Anyway, I ran ComboFix (I know, I wasn't asked to, but I am an IT Professional and therefore impervious to consequences :-) -- or more precisely, I hadn't read all the instructions yet). It quarantined several files. We have not seen the redirect recur since, but we haven't done enough web browsing to feel any statistical certainty that it is indeed solved, and the crash occurred once after the ComboFix run, so there's still at least one problem.

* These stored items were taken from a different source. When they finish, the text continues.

/-! ### `abortTick` -/

@[simp] theorem State.abortTick_V (e : FatalRecord) : (s.abortTick e).V = s.V := rfl
@[simp] theorem State.abortTick_pc (e : FatalRecord) : (s.abortTick e).pc = s.pc := rfl
@[simp] theorem State.abortTick_I (e : FatalRecord) : (s.abortTick e).I = s.I := rfl
@[simp] theorem State.abortTick_stack (e : FatalRecord) : (s.abortTick e).stack = s.stack := rfl
@[simp] theorem State.abortTick_sp (e : FatalRecord) : (s.abortTick e).sp = s.sp := rfl
@[simp] theorem State.abortTick_DT (e : FatalRecord) : (s.abortTick e).DT = s.DT := rfl
@[simp] theorem State.abortTick_ST (e : FatalRecord) : (s.abortTick e).ST = s.ST := rfl
@[simp] theorem State.abortTick_lastTick (e : FatalRecord) : (s.abortTick e).lastTick = s.lastTick := rfl
@[simp] theorem State.abortTick_mem (e : FatalRecord) : (s.abortTick e).mem = s.mem := rfl
@[simp] theorem State.abortTick_fb (e : FatalRecord) : (s.abortTick e).fb = s.fb := rfl
@[simp] theorem State.abortTick_keyState (e : FatalRecord) : (s.abortTick e).keyState = s.keyState := rfl
@[simp] theorem State.abortTick_fault (e : FatalRecord) : (s.abortTick e).fault = some e := rfl
@[simp] theorem State.abortTick_vblank (e : FatalRecord) : (s.abortTick e).vblank = s.vblank := rfl
@[simp] theorem State.abortTick_shouldDraw (e : FatalRecord) : (s.abortTick e).shouldDraw = s.shouldDraw := rfl
@[simp] theorem State.abortTick_loaded (e : FatalRecord) : (s.abortTick e).loaded = s.loaded := rfl
@[simp] theorem State.abortTick_params (e : FatalRecord) : (s.abortTick e).params = s.params := rfl
@[simp] theorem State.abortTick_inputs (e : FatalRecord) : (s.abortTick e).inputs = s.inputs := rfl
@[simp] theorem State.abortTick_ticks (e : FatalRecord) : (s.abortTick e).ticks = s.ticks := rfl

/-! ### Reading after an update -/

@[simp] theorem State.reg_setReg (r q : Reg) (v : Byte) :
    (s.setReg r v).reg q = if q = r then v else s.reg q := by
  simp only [State.reg, State.setReg, Vector.getElem_set, Fin.ext_iff, eq_comm]

@[simp] theorem State.reg_setFlag (q : Reg) (c : Bool) :
    (s.setFlag c).reg q = if q = 15 then flagByte c else s.reg q :=
  s.reg_setReg 15 q (flagByte c)

@[simp] theorem State.reg_bitwiseFlag (q : Reg) :
    s.bitwiseFlag.reg q = if s.params.quirks.vfReset ∧ q = 15 then 0 else s.reg q := by
  have h := s.reg_setReg 15 q 0
  cases hv : s.params.quirks.vfReset <;>
    simp_all [State.reg, State.bitwiseFlag, State.setReg]

/-- A state that differs from another in its registers alone reads its own registers. -/
@[simp] theorem State.reg_withV (v : Vector Byte 16) (q : Reg) : State.reg { s with V := v } q = v[q.val] := rfl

So I ran a full backup, followed the instructions in your guide, and the relevant files are attached. My questions are:
- Do I still have a virus, can you tell?
- How would I fix the BSOD?
- If answer to previous question is "reinstall the OS from the CD," is there a way to do that without wiping out all my files and other programs? The documentation on the restore function is a little unclear on this point.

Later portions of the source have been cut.